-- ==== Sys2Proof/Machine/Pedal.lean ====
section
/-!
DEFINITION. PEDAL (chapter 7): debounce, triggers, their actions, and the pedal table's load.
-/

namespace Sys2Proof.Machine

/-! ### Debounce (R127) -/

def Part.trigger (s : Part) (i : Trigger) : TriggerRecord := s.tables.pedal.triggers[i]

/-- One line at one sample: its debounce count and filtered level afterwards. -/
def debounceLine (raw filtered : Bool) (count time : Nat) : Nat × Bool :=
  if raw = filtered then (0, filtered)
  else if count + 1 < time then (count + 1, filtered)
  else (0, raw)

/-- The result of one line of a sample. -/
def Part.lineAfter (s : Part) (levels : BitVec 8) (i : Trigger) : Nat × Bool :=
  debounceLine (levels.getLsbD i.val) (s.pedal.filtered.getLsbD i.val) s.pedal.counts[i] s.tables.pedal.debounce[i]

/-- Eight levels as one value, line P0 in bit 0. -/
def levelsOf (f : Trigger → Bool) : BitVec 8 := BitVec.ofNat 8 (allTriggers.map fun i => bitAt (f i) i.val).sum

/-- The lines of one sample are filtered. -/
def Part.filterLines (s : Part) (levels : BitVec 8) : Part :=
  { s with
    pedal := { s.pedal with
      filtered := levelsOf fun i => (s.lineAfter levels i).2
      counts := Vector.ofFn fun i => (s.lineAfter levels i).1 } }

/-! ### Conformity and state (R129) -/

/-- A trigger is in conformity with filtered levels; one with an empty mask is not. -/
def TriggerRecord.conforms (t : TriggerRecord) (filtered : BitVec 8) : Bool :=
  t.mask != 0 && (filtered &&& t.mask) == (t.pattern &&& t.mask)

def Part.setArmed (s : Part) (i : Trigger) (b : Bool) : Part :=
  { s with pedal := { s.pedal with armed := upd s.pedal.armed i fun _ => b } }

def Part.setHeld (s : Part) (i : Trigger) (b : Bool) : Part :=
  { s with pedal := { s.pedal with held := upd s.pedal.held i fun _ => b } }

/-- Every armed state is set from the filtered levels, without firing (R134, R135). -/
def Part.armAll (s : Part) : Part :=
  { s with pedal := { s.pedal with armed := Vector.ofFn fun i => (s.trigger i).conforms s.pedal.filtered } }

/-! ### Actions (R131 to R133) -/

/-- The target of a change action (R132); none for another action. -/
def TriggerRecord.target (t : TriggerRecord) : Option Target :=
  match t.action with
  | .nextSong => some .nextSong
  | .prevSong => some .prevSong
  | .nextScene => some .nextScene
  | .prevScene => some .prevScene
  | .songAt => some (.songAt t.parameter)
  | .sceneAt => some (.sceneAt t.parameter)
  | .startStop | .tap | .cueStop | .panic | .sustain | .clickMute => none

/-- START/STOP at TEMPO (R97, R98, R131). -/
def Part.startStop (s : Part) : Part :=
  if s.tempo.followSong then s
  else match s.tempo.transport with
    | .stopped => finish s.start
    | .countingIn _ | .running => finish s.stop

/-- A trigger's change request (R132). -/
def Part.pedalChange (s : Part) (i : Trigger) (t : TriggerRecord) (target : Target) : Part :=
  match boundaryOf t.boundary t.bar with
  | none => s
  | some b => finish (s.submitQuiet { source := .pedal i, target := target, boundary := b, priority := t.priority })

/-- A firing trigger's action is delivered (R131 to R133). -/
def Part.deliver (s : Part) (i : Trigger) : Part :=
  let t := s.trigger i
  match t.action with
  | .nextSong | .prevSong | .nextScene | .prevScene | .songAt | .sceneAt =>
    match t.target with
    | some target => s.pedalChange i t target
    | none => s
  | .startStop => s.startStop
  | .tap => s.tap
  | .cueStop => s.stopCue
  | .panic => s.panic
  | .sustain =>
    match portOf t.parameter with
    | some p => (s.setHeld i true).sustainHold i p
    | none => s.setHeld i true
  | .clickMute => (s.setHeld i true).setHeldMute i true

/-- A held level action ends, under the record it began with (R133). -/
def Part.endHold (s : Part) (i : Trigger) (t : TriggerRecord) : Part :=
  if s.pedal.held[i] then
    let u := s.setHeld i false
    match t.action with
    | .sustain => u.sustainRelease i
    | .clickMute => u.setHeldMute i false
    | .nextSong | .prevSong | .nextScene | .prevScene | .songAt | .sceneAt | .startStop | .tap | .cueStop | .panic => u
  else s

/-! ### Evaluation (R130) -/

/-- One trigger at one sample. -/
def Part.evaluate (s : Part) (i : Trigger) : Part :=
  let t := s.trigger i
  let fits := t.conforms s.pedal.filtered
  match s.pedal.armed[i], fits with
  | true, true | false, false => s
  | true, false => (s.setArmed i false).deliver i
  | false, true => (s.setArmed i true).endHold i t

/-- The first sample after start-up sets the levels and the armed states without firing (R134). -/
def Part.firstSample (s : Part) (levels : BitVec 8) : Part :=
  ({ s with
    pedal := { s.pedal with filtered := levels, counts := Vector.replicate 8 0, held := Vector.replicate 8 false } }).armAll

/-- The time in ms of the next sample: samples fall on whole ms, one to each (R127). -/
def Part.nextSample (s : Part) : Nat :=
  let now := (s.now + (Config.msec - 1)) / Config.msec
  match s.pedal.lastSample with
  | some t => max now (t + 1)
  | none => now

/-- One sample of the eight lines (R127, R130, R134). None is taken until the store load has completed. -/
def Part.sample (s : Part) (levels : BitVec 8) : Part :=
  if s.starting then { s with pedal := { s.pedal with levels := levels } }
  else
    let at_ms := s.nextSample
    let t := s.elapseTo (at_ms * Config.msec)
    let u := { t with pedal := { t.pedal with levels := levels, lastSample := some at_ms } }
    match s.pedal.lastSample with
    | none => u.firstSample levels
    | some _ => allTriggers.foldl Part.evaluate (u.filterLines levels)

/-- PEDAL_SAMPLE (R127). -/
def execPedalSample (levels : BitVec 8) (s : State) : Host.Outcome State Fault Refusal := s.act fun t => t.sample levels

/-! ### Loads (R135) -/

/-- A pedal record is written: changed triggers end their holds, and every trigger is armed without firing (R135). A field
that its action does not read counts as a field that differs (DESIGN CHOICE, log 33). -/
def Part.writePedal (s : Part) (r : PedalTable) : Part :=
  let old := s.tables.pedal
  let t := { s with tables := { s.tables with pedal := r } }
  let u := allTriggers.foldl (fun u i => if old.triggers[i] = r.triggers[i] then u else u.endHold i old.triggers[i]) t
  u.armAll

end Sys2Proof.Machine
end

» Task description
Every record shown above should be set down again exactly.

» Result
-- ==== Sys2Proof/Machine/Pedal.lean ====
section
/-!
DEFINITION. PEDAL (chapter 7): debounce, triggers, their actions, and the pedal table's load.
-/

namespace Sys2Proof.Machine

/-! ### Debounce (R127) -/

def Part.trigger (s : Part) (i : Trigger) : TriggerRecord := s.tables.pedal.triggers[i]

/-- One line at one sample: its debounce count and filtered level afterwards. -/
def debounceLine (raw filtered : Bool) (count time : Nat) : Nat × Bool :=
  if raw = filtered then (0, filtered)
  else if count + 1 < time then (count + 1, filtered)
  else (0, raw)

/-- The result of one line of a sample. -/
def Part.lineAfter (s : Part) (levels : BitVec 8) (i : Trigger) : Nat × Bool :=
  debounceLine (levels.getLsbD i.val) (s.pedal.filtered.getLsbD i.val) s.pedal.counts[i] s.tables.pedal.debounce[i]

/-- Eight levels as one value, line P0 in bit 0. -/
def levelsOf (f : Trigger → Bool) : BitVec 8 := BitVec.ofNat 8 (allTriggers.map fun i => bitAt (f i) i.val).sum

/-- The lines of one sample are filtered. -/
def Part.filterLines (s : Part) (levels : BitVec 8) : Part :=
  { s with
    pedal := { s.pedal with
      filtered := levelsOf fun i => (s.lineAfter levels i).2
      counts := Vector.ofFn fun i => (s.lineAfter levels i).1 } }

/-! ### Conformity and state (R129) -/

/-- A trigger is in conformity with filtered levels; one with an empty mask is not. -/
def TriggerRecord.conforms (t : TriggerRecord) (filtered : BitVec 8) : Bool :=
  t.mask != 0 && (filtered &&& t.mask) == (t.pattern &&& t.mask)

def Part.setArmed (s : Part) (i : Trigger) (b : Bool) : Part :=
  { s with pedal := { s.pedal with armed := upd s.pedal.armed i fun _ => b } }

def Part.setHeld (s : Part) (i : Trigger) (b : Bool) : Part :=
  { s with pedal := { s.pedal with held := upd s.pedal.held i fun _ => b } }

/-- Every armed state is set from the filtered levels, without firing (R134, R135). -/
def Part.armAll (s : Part) : Part :=
  { s with pedal := { s.pedal with armed := Vector.ofFn fun i => (s.trigger i).conforms s.pedal.filtered } }

/-! ### Actions (R131 to R133) -/

/-- The target of a change action (R132); none for another action. -/
def TriggerRecord.target (t : TriggerRecord) : Option Target :=
  match t.action with
  | .nextSong => some .nextSong
  | .prevSong => some .prevSong
  | .nextScene => some .nextScene
  | .prevScene => some .prevScene
  | .songAt => some (.songAt t.parameter)
  | .sceneAt => some (.sceneAt t.parameter)
  | .startStop | .tap | .cueStop | .panic | .sustain | .clickMute => none

/-- START/STOP at TEMPO (R97, R98, R131). -/
def Part.startStop (s : Part) : Part :=
  if s.tempo.followSong then s
  else match s.tempo.transport with
    | .stopped => finish s.start
    | .countingIn _ | .running => finish s.stop

/-- A trigger's change request (R132). -/
def Part.pedalChange (s : Part) (i : Trigger) (t : TriggerRecord) (target : Target) : Part :=
  match boundaryOf t.boundary t.bar with
  | none => s
  | some b => finish (s.submitQuiet { source := .pedal i, target := target, boundary := b, priority := t.priority })

/-- A firing trigger's action is delivered (R131 to R133). -/
def Part.deliver (s : Part) (i : Trigger) : Part :=
  let t := s.trigger i
  match t.action with
  | .nextSong | .prevSong | .nextScene | .prevScene | .songAt | .sceneAt =>
    match t.target with
    | some target => s.pedalChange i t target
    | none => s
  | .startStop => s.startStop
  | .tap => s.tap
  | .cueStop => s.stopCue
  | .panic => s.panic
  | .sustain =>
    match portOf t.parameter with
    | some p => (s.setHeld i true).sustainHold i p
    | none => s.setHeld i true
  | .clickMute => (s.setHeld i true).setHeldMute i true

/-- A held level action ends, under the record it began with (R133). -/
def Part.endHold (s : Part) (i : Trigger) (t : TriggerRecord) : Part :=
  if s.pedal.held[i] then
    let u := s.setHeld i false
    match t.action with
    | .sustain => u.sustainRelease i
    | .clickMute => u.setHeldMute i false
    | .nextSong | .prevSong | .nextScene | .prevScene | .songAt | .sceneAt | .startStop | .tap | .cueStop | .panic => u
  else s

/-! ### Evaluation (R130) -/

/-- One trigger at one sample. -/
def Part.evaluate (s : Part) (i : Trigger) : Part :=
  let t := s.trigger i
  let fits := t.conforms s.pedal.filtered
  match s.pedal.armed[i], fits with
  | true, true | false, false => s
  | true, false => (s.setArmed i false).deliver i
  | false, true => (s.setArmed i true).endHold i t

/-- The first sample after start-up sets the levels and the armed states without firing (R134). -/
def Part.firstSample (s : Part) (levels : BitVec 8) : Part :=
  ({ s with
    pedal := { s.pedal with filtered := levels, counts := Vector.replicate 8 0, held := Vector.replicate 8 false } }).armAll

/-- The time in ms of the next sample: samples fall on whole ms, one to each (R127). -/
def Part.nextSample (s : Part) : Nat :=
  let now := (s.now + (Config.msec - 1)) / Config.msec
  match s.pedal.lastSample with
  | some t => max now (t + 1)
  | none => now

/-- One sample of the eight lines (R127, R130, R134). None is taken until the store load has completed. -/
def Part.sample (s : Part) (levels : BitVec 8) : Part :=
  if s.starting then { s with pedal := { s.pedal with levels := levels } }
  else
    let at_ms := s.nextSample
    let t := s.elapseTo (at_ms * Config.msec)
    let u := { t with pedal := { t.pedal with levels := levels, lastSample := some at_ms } }
    match s.pedal.lastSample with
    | none => u.firstSample levels
    | some _ => allTriggers.foldl Part.evaluate (u.filterLines levels)

/-- PEDAL_SAMPLE (R127). -/
def execPedalSample (levels : BitVec 8) (s : State) : Host.Outcome State Fault Refusal := s.act fun t => t.sample levels

/-! ### Loads (R135) -/

/-- A pedal record is written: changed triggers end their holds, and every trigger is armed without firing (R135). A field
that its action does not read counts as a field that differs (DESIGN CHOICE, log 33). -/
def Part.writePedal (s : Part) (r : PedalTable) : Part :=
  let old := s.tables.pedal
  let t := { s with tables := { s.tables with pedal := r } }
  let u := allTriggers.foldl (fun u i => if old.triggers[i] = r.triggers[i] then u else u.endHold i old.triggers[i]) t
  u.armAll

end Sys2Proof.Machine
end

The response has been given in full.